Posted tagged ‘Chili con carne’

“Food should be fun.”

January 10, 2012

This morning I had to make a quick run to the grocery store to pick up my chili ingredients. My friends are coming over for chili, cornbread and some after dinner games. Right now the chili is happily bubbling ever so slightly on the stove. I’ll make the cornbread later then set the table and put out the fixings. I don’t like beans so my chili has no beans. You purists may cringe but my house, my chili!

I wish it were colder as I always think of chili as one of those warm you up hearty sort of meals. It is 45° and a beautiful day.

We never ate chili when I was a kid. My father was a meat and potatoes guy, and that’s what we ate for dinner most nights though my mother did add a vegetable or two.
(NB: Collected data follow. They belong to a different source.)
-- ==== Sys2Proof/Machine/State.lean ====
section
/-! DEFINITION. The state of the unit and of its interface (10_state.md), as plain data, and its reset value (R41). -/

namespace Sys2Proof.Machine

/-- The errors of 60_exceptions.md R240. -/
inductive ErrorCode where
  /-- A prefix outside [0, M], target <= base, an infeasible budget, an index or result out of range. -/
  | range
  /-- A vector with bits above M-1, a netmask not 1..10..0, a wrong block count or lane. -/
  | format
  /-- Reserved: the unit never raises it. -/
  | usage
  /-- An illegal word, or a reserved or read-only control register. -/
  | illegal
  /-- A family-1-only command while FAM = 1. -/
  | unsupported
  /-- SUBN with no valid enumeration configured. -/
  | sequence
deriving DecidableEq, Repr

/-- A response: rsp_status and rsp_data (10_state.md R37, R40). -/
structure Response where
  /-- 0 on success, else the error code (60_exceptions.md R240). -/
  status : BitVec 4
  /-- The response data (20_memory.md R55). -/
  data : Word
deriving DecidableEq, Repr

/-- The input ports as sampled at one rising edge of clk (10_state.md R40). -/
structure PortSample where
  /-- rst_n: false is reset (70_reset_and_hazards.md R270). -/
  rstN : Bool
  /-- cmd_valid: the host offers a command. -/
  cmdValid : Bool
  /-- cmd_word. -/
  cmdWord : CommandWord
  /-- cmd_data. -/
  cmdData : Word
  /-- rsp_ready: the host takes the response. -/
  rspReady : Bool
  /-- No port: LATENCY - 1 of the command accepted at this edge, if one is. The spec leaves LATENCY open
  (70_reset_and_hazards.md R277), so nothing constrains this count (DESIGN CHOICE, safe; log entry 1). -/
  wait : Nat
deriving DecidableEq, Repr

/-- The output ports in one cycle (10_state.md R40). -/
structure PortOutputs where
  /-- cmd_ready. -/
  cmdReady : Bool
  /-- rsp_valid. -/
  rspValid : Bool
  /-- rsp_status and rsp_data. None while rsp_valid = 0: the spec states no values then (log entry 10). -/
  rsp : Option Response
deriving DecidableEq, Repr

/-- No fault stops the unit: every error is the outcome of one command, reported in its response, and the unit accepts
the next command (60_exceptions.md R245, 70_reset_and_hazards.md R276). So there is no constructor. -/
inductive Fault where
deriving DecidableEq, Repr

/-- Why the model would decline to go on. -/
inductive Refusal where
  /-- Raised by an arm of exec whose instruction has no meaning yet; no arm raises it now. Safe: the model stops. -/
  | notModelled (mnemonic : String)
deriving DecidableEq, Repr

/-- Everything the spec gives the unit and its interface, and the host's side of the ports. -/
structure State where
  /-- R0 to R7 (10_state.md R21). -/
  regs : Vector Word 8
  /-- CFG.FAM (10_state.md R31). -/
  fam : Family
  /-- STATUS.ERR (10_state.md R32). -/
  err : Bool
  /-- STATUS.CODE (10_state.md R32). -/
  code : BitVec 4
  /-- STATUS.EOP (10_state.md R32). -/
  eop : BitVec 6
  /-- ENUM_VALID (10_state.md R35). -/
  enumValid : Bool
  /-- ENUM_P (10_state.md R35). -/
  enumP : BitVec 8
  /-- ENUM_T (10_state.md R35). -/
  enumT : BitVec 8
  /-- ENUM_BASE (10_state.md R35). -/
  enumBase : Word
  /-- BUSY: a command accepted and not yet answered (10_state.md R37). -/
  busy : Bool
  /-- The pending response, held until the host takes it; none is rsp_valid = 0 (10_state.md R37). -/
  rsp : Option Response
  /-- cmd_word as sampled when the last command was accepted (10_state.md R40). -/
  cmdWord : CommandWord
  /-- cmd_data as sampled at the same edge (10_state.md R40). -/
  cmdData : Word
  /-- The model's own: edges that still pass before the accepted command executes (log entry 1). -/
  wait : Nat
  /-- The model's own: the host's port samples to come, one for each rising edge (log entry 2). -/
  inputs : List PortSample
  /-- The model's own: the responses the host has taken, oldest first (70_reset_and_hazards.md R278; log entry 7). -/
  taken : List Response
deriving DecidableEq, Repr

/-- The machine right after reset (10_state.md R41). The two sampled-command fields and the model's own three fields
have no reset value in the spec (log entries 1, 2, 4, 7). -/
def State.reset : State where
  regs := Vector.replicate 8 0
  fam := .family1
  err := false
  code := 0
  eop := 0
  enumValid := false
  enumP := 0
  enumT := 0
  enumBase := 0
  busy := false
  rsp := none
  cmdWord := 0
  cmdData := 0
  wait := 0
  inputs := []
  taken := []

end Sys2Proof.Machine
end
Spaghetti was about as exotic as my father’s dinner ever got and even that was a bit gross. He ate his spaghetti with stewed tomatoes on top, the way his mother, the worse cook in the world, used to make it. My mother made regular spaghetti with a meat sauce for herself and us. My father also had other strange tastes. He wouldn’t eat garlic except on garlic bread with his shrimp scampi. I used to cook a roast pork and hide the garlic slices in slits on the sides of the roast. He loved it until he caught my mother doing the same thing. She took out the garlic. Once I cooked the potatoes in the same pan as I had mushrooms and decided to leave the small pieces of mushroom to give the potato a different flavor. The mashed potatoes were a bit gray. My dad wanted to know why. I told them they were Eastham potatoes. He accepted my story and ate them happily even though he didn’t like mushrooms.

My father’s eyes served as his taste buds. If it didn’t look good, he wouldn’t eat it. No matter how much coaxing we did, he just wouldn’t try newe foods. I remember once we were eating hommos, and he mentioned it looked like wallpaper paste. Nope, he never did try it.

My uncle had a Korean wife and she cooked once for my family. My father ate only the food which looked a litttle like fried won tons with a filling. That looked familiar to him so he figured it was worth a try. The rest was way out of his comfort zone.

I tried to get my parents to visit me in Ghana. I never thought about the food. I just wanted them to see where I lived and how wonderful Ghana was. Thinking it over now, I guess my father would have been fine at breakfast with his eggs and toast, but he would have had chicken every single night, especially if he had come shopping with me. I’m laughing now at the idea of my father using his hand to pull off a chunk of t-zed, dip it in his soup bowl then eat it. Nope, it never would have happened.